··· Data to process
/-- R73. One value, the current ACC, is appended to RSP; ACC and all else are unchanged; a second READ appends it again. -/
def Obligations.ReadReturnsAcc : Prop :=
  encode .read = 0x60000#19 ∧
  (∀ s : State, exec .read s = .next { s with rsp := s.rsp ++ [s.acc] } ∧
    runCommands [.read, .read] s = .next { s with rsp := s.rsp ++ [s.acc, s.acc] })

/-- R15: the table of who writes ACC and who reads it (a command that reads it does something else on another ACC); an idle period and
another instance do not write it. -/
def Obligations.WhoReadsAndWritesAcc : Prop :=
  (∀ s : State, ∃ t, exec .crc16Init s = .next t ∧ t.acc = 0xFFFF#16) ∧
  (∀ s : State, ∃ t, exec .xmodemInit s = .next t ∧ t.acc = 0x0000#16) ∧
  (∀ (d : Byte) (s : State), ∃ t, exec (.crc16Update d) s = .next t ∧ t.acc = crc16Update s.acc d) ∧
  (∀ (d : Byte) (s : State), ∃ t, exec (.xmodemUpdate d) s = .next t ∧ t.acc = crcXmodemUpdate s.acc d) ∧
  (∀ (v : Word) (s : State), ∃ t, exec (.load v) s = .next t ∧ t.acc = v) ∧
  (∀ s : State, ∃ t, exec .read s = .next t ∧ t.acc = s.acc) ∧
  (∀ (s : State) (a : Word),
    exec .crc16Init { s with acc := a } = exec .crc16Init s ∧
    exec .xmodemInit { s with acc := a } = exec .xmodemInit s ∧
    ∀ v, exec (.load v) { s with acc := a } = exec (.load v) s) ∧
  (∀ (s : State) (a : Word), a ≠ s.acc →
    (∀ d t, exec (.crc16Update d) s = .next t → ∃ u, exec (.crc16Update d) { s with acc := a } = .next u ∧ u.acc ≠ t.acc) ∧
    (∀ d t, exec (.xmodemUpdate d) s = .next t → ∃ u, exec (.xmodemUpdate d) { s with acc := a } = .next u ∧ u.acc ≠ t.acc) ∧
    (∀ t, exec .read s = .next t → ∃ u, exec .read { s with acc := a } = .next u ∧ u.rsp ≠ t.rsp)) ∧
  (∀ s : State, applyEvent .idle s = .next s) ∧
  (∀ (j k : Nat) (e : HostEvent) (sys sys' : Machine.System), j ≠ k → systemEvent k e sys = .next sys' → sys'[j]? = sys[j]?)

/-- R18: RSP is empty after reset; only READ appends to it; no command reads it. -/
def Obligations.OnlyReadAppendsAndNothingReadsRsp : Prop :=
  State.reset.rsp = [] ∧ (∀ s : State, s.takeReset.rsp = []) ∧
  ∀ (i : Instr) (s : State), ∃ (a : Word) (e : List Word),
    (if i = .read then e = [s.acc] else e = []) ∧
    ∀ r : List Word, exec i { s with rsp := r } = .next { s with acc := a, rsp := r ++ e }

/-- R17: two instances with equal ACC given the same command end with equal ACC and emit equal values, whatever else they hold. -/
def Obligations.EffectDependsOnAccAlone : Prop :=
  ∀ (i : Instr) (s t : State), s.acc = t.acc → ∃ (a : Word) (e : List Word),
    exec i s = .next { s with acc := a, rsp := s.rsp ++ e } ∧
    exec i t = .next { t with acc := a, rsp := t.rsp ++ e }

/-- R84: each of the six legal commands returns a next state in every state, and no step faults. -/
def Obligations.EveryCommandCompletes : Prop :=
  (∀ (i : Instr) (s : State), ∃ t, exec i s = .next t) ∧ (∀ (s : State) (r : Fault), step s ≠ .fault r)

/-! ### One step -/

/-- A presented legal word is decoded and executed, in the state in which the host has issued it. The queue of events is the model's own
(log entry 3). -/
def Obligations.StepRunsDecodedCommand : Prop :=
  ∀ (s : State) (w : CmdWord) (rest : List HostEvent) (i : Instr),
    s.pending = .command w :: rest → decode w = .ok i → step s = exec i { s with pending := rest }
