-- ==== Sys2Proof/Tests/Slice0.lean ====
section
/-! SUPPORT. Tests, each on values that 95_test_vectors.md or a rule of spec/ gives, and for every statement with hypotheses a named
theorem showing concrete values that meet them. -/

namespace Sys2Proof.Tests

open Sys2Proof Sys2Proof.Machine

/-- A state with the given ACC, RSP and plans of the host. -/
def st (acc : Word) (rsp : List Word) (pending : List HostEvent) : State :=
  { acc := acc, rsp := rsp, pending := pending, unitTag := 0, draws := 1 }

/-- ACC and RSP of a next state. -/
def seen (o : Host.Outcome State Fault Refusal) : Option (Word × List Word) :=
  match o with
  | .next s => some (s.acc, s.rsp)
  | .fault _ => none
  | .refused _ => none

/-- Why an outcome is refused. -/
def refusal (o : Host.Outcome State Fault Refusal) : Option Refusal :=
  match o with
  | .next _ => none
  | .fault _ => none
  | .refused r => some r

/-- The reason a word is rejected, if it is. -/
def rejected (w : CmdWord) : Option Reserved :=
  match decode w with
  | .ok _ => none
  | .error r => some r

/-! ### Decoding: words written out bit by bit from R38's patterns, and their nearest reserved words (95_test_vectors.md 2.5) -/

theorem test_decode_crc16Init : decode 0b0000000000000000000#19 = .ok .crc16Init := by decide
theorem test_decode_xmodemInit : decode 0b0010000000000000000#19 = .ok .xmodemInit := by decide
theorem test_decode_crc16Update : decode 0b0100000000000110001#19 = .ok (.crc16Update 0x31#8) := by decide
theorem test_decode_xmodemUpdate : decode 0b0110000000000110001#19 = .ok (.xmodemUpdate 0x31#8) := by decide
theorem test_decode_load : decode 0b1000011000010111010#19 = .ok (.load 0x30BA#16) := by decide
theorem test_decode_read : decode 0b1100000000000000000#19 = .ok .read := by decide
theorem test_reserved_init_operand :
    rejected 0x00001#19 = some .initOperand ∧ rejected 0x1FFFF#19 = some .initOperand := by decide
theorem test_reserved_update_high_byte :
    rejected 0x20100#19 = some .updateHighByte ∧ rejected 0x3FFFF#19 = some .updateHighByte := by decide
theorem test_reserved_load_variant :
    rejected 0x50000#19 = some .loadVariant ∧ rejected 0x5FFFF#19 = some .loadVariant := by decide
theorem test_reserved_read_operand :
    rejected 0x60001#19 = some .readOperand ∧ rejected 0x6FFFF#19 = some .readOperand := by decide
theorem test_reserved_read_variant :
    rejected 0x70000#19 = some .readVariant ∧ rejected 0x7FFFF#19 = some .readVariant := by decide
theorem test_encode_words :
    encode (.crc16Update 0xFF#8) = 0x200FF#19 ∧ encode (.xmodemUpdate 0xC3#8) = 0x300C3#19 ∧
    encode (.load 0xABCD#16) = 0x4ABCD#19 := by decide
theorem test_table_word : decodeTableWord 24 0x430BA = some (.load 0x30BA#16) ∧ decodeTableWord 24 0x80000 = none := by decide

/-! ### WellFormed: one ill-formed term for each check -/

theorem test_wf_word_legal : CmdWord.legal 0x200FF#19 = true := by decide
theorem test_wf_word_reserved : CmdWord.legal 0x20100#19 = false := by decide
theorem test_wf_crc16Update : (SourceCommand.crc16Update 0x100).wellFormed = false := by decide
theorem test_wf_xmodemUpdate : (SourceCommand.xmodemUpdate 0x100).wellFormed = false := by decide
theorem test_wf_load : (SourceCommand.load 0x10000).wellFormed = false := by decide
theorem test_wf_calls :
    (SourceCommand.crc16Call 0x10000 0).wellFormed = false ∧ (SourceCommand.crc16Call 0 0x100).wellFormed = false ∧
    (SourceCommand.xmodemCall 0x10000 0).wellFormed = false ∧ (SourceCommand.xmodemCall 0 0x100).wellFormed = false := by
  decide
theorem test_wf_bytes :
    (SourceCommand.crc16Bytes [0, 0x100]).wellFormed = false ∧ (SourceCommand.xmodemBytes [0x100]).wellFormed = false ∧
    (SourceCommand.crc16Checksum [0x100]).wellFormed = false ∧ (SourceCommand.xmodemChecksum [1, 0x100]).wellFormed = false := by
  decide
theorem test_wf_resume : (SourceCommand.resume 0x10000).wellFormed = false := by decide

/-! ### The updaters (95_test_vectors.md 2.1 and 2.2) -/

/-- The shift is logical: 0x4000, not 0xC000. -/
theorem test_refl_step_logical : reflStep 0xA001#16 0x8000#16 = 0x4000#16 ∧ reflStep 0xA001#16 0x8001#16 = 0xE001#16 := by decide
/-- The shifted-out bit is dropped: 0x1021, not 0x11021. -/
theorem test_nonrefl_step_truncates :
    nonreflStep 0x1021#16 0x8000#16 = 0x1021#16 ∧ nonreflStep 0x1021#16 0x7FFF#16 = 0xFFFE#16 := by decide

/-! ### One step of each command (95_test_vectors.md 2.2, 2.4, P1, P2) -/

theorem test_step_crc16Init : seen (step (st 0x1234#16 [] [.command 0x00000#19])) = some (0xFFFF#16, []) := by decide
theorem test_step_xmodemInit : seen (step (st 0x1234#16 [] [.command 0x10000#19])) = some (0x0000#16, []) := by decide
/-- The source's anchor vector with the value the recurrence gives (90_conflicts.md C1). -/
theorem test_step_crc16Update_anchor :
    seen (step (st 0xFFFF#16 [] [.command 0x20000#19])) = some (0x40BF#16, []) := by decide
/-- A byte of 0x80 is unsigned. -/
theorem test_step_crc16Update_high_bit :
    seen (step (st 0x0000#16 [] [.command 0x20080#19])) = some (0xA001#16, []) := by decide
/-- The last byte of the source's end-to-end scenario: 0x31C3. -/
theorem test_step_xmodemUpdate_check_value :
    seen (step (st 0x9015#16 [] [.command 0x30039#19])) = some (0x31C3#16, []) := by decide
theorem test_step_xmodemUpdate_high_bit :
    seen (step (st 0x0000#16 [] [.command 0x30080#19])) = some (0x9188#16, []) := by decide
theorem test_step_load : seen (step (st 0x0000#16 [0x30BA#16] [.command 0x430BA#19])) = some (0x30BA#16, [0x30BA#16]) := by decide
theorem test_step_read :
    seen (step (st 0x31C3#16 [0x31C3#16] [.command 0x60000#19])) = some (0x31C3#16, [0x31C3#16, 0x31C3#16]) := by decide
/-- P8: a reserved word is refused. -/
theorem test_step_reserved :
    refusal (step (st 0xFFFF#16 [] [.command 0x20100#19])) = some (.reservedWord .updateHighByte) := by decide
/-- R95: RESET empties RSP and draws ACC. -/
theorem test_step_reset :
    step (st 0x1234#16 [0x31C3#16] [.reset]) =
      .next { acc := Config.resetAcc 0 1, rsp := [], pending := [], unitTag := 0, draws := 2 } := rfl
/-- R47: no command, no change. -/
theorem test_step_idle : seen (step (st 0x1234#16 [] [])) = some (0x1234#16, []) := by decide
/-- A command runs as the first after power-on, whatever ACC is. -/
theorem test_first_read_after_reset :
    step (State.reset.withFetchWord 24 0x60000) = .next (State.reset.emit State.reset.acc) := rfl
theorem test_first_init_after_reset : seen (step (State.reset.withFetchWord 24 0x00000)) = some (0xFFFF#16, []) := by decide
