-- ==== Sys2Proof/WellFormed.lean ====
section
/-!
DEFINITION. When the decoded fields of an instruction are ones its form allows: the checks of steps 6, 7a and 7b of
Table 3.10, said of the typed fields.
-/
namespace Sys2Proof

def Operand.kind : Operand → Kind
  | .none => .none
  | .s _ _ => .s
  | .v _ _ => .v
  | .p _ _ => .p
  | .tile _ => .tile
  | .q _ => .q
  | .special _ => .special
  | .imm _ => .imm

/-- The register number a field's value bits [5:0] hold. -/
def Operand.num : Operand → Nat
  | .s n _ => n.val
  | .v n _ => n.val
  | .p n _ => n.val
  | .tile n => n.val
  | .q n => n.val
  | .special n => n.val
  | _ => 0

def Operand.last : Operand → Bool
  | .s _ l => l
  | .v _ l => l
  | .p _ l => l
  | _ => false

/-- The code of the type modifier, 0 for none (Table 3.5). -/
def Mods.tyCode (m : Mods) : Nat :=
  match m.ty with
  | none => 0
  | some t => t.code

def Ops.shape (o : Ops) : Shape :=
  { dKind := o.d.kind, dNum := o.d.num, ty := o.mods.tyCode, mode := o.mods.mode.val }

/-- No modifier written. -/
def Mods.plain : Mods := { ty := none, scope := .none, mode := 0, order := .none }

namespace Row

/-- Step 6: each field's kind is one its instruction accepts; the first that is not. -/
def kindFail (r : Row) (sh : Shape) (a b : Kind) : Option Nat :=
  if !(r.dK sh).contains sh.dKind then some 0
  else if !(r.aK sh).contains a then some 1
  else if !(r.bK sh).contains b then some 2
  else none

/-- Step 7b for a queue register: q0 to q11 stand only for a scalar, q12 to q15 only for a vector (R49). -/
def queueOk (ks : List Kind) : Operand → Bool
  | .q n => if n.val < 12 then ks.contains .s else ks.contains .v
  | _ => true

def tyFail (r : Row) (m : Mods) : Bool :=
  match r.ty with
  | .unused => false
  | .optional c => !(m.tyCode == 0 || c.contains m.tyCode)
  | .required c => !c.contains m.tyCode

/-- Step 7b: register classes, modifier codes defined but not accepted, the instruction's own form (R97, R205). -/
def fail7b (r : Row) (o : Ops) : Option Nat :=
  let sh := o.shape
  if !queueOk (r.dK sh) o.d then some 0
  else if o.d.kind != .imm && (r.tyFail o.mods
      || !(r.modes.isEmpty || r.modes.contains o.mods.mode.val || r.modesReserved.contains o.mods.mode.val)
      || !(r.scopes.isEmpty || r.scopes.contains o.mods.scope)
      || !(r.orders.isEmpty || r.orders.contains o.mods.order)) then some 0
  else if !queueOk (r.aK sh) o.a then some 1
  else if !queueOk (r.bK sh) o.b then some 2
  else r.extra o

/-- Step 7a of the typed fields: unused modifier fields are zero, no reserved mode code stands, and a last-use bit
stands only on a source register (R43). -/
def fieldsOk (r : Row) (o : Ops) : Bool :=
  (r.ty != .unused || o.mods.ty == none)
    && (if r.modes.isEmpty then o.mods.mode == 0 else !r.modesReserved.contains o.mods.mode.val)
    && (!r.scopes.isEmpty || o.mods.scope == .none)
    && (!r.orders.isEmpty || o.mods.order == .none)
    && (!o.d.last || r.dSrc o.shape)
    && (!o.a.last || !r.aDst)
    && (o.d.kind != .imm || o.mods == Mods.plain)
    && (match o.mods.ty with | some t => t != .freed && t != .poison && t != .raw | none => true)

/-- The fields are ones the form allows. -/
def wellFormed (r : Row) (o : Ops) : Bool :=
  (r.kindFail o.shape o.a.kind o.b.kind).isNone && r.fieldsOk o && (r.fail7b o).isNone

/-- A wide form's field D is one the form allows (R38). -/
def wideOk (r : Row) (o : Wide) : Bool :=
  let sh : Shape := { dKind := o.d.kind, dNum := o.d.num, ty := 0, mode := 0 }
  (r.dK sh).contains o.d.kind && queueOk (r.dK sh) o.d && (!o.d.last || r.dSrc sh)

end Row
end Sys2Proof
end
······
## Task details
Up to and including the line with "(∀ (v : Word)", please return the records exactly, beginning from their first line.

## Answer to the exercise
/-- R73. One value, the current ACC, is appended to RSP; ACC and all else are unchanged; a second READ appends it again. -/
def Obligations.ReadReturnsAcc : Prop :=
  encode .read = 0x60000#19 ∧
  (∀ s : State, exec .read s = .next { s with rsp := s.rsp ++ [s.acc] } ∧
    runCommands [.read, .read] s = .next { s with rsp := s.rsp ++ [s.acc, s.acc] })

/-- R15: the table of who writes ACC and who reads it (a command that reads it does something else on another ACC); an idle period and
another instance do not write it. -/
def Obligations.WhoReadsAndWritesAcc : Prop :=
  (∀ s : State, ∃ t, exec .crc16Init s = .next t ∧ t.acc = 0xFFFF#16) ∧
  (∀ s : State, ∃ t, exec .xmodemInit s = .next t ∧ t.acc = 0x0000#16) ∧
  (∀ (d : Byte) (s : State), ∃ t, exec (.crc16Update d) s = .next t ∧ t.acc = crc16Update s.acc d) ∧
  (∀ (d : Byte) (s : State), ∃ t, exec (.xmodemUpdate d) s = .next t ∧ t.acc = crcXmodemUpdate s.acc d) ∧
  (∀ (v : Word) (s : State), ∃ t, exec (.load v) s = .next t ∧ t.acc = v) ∧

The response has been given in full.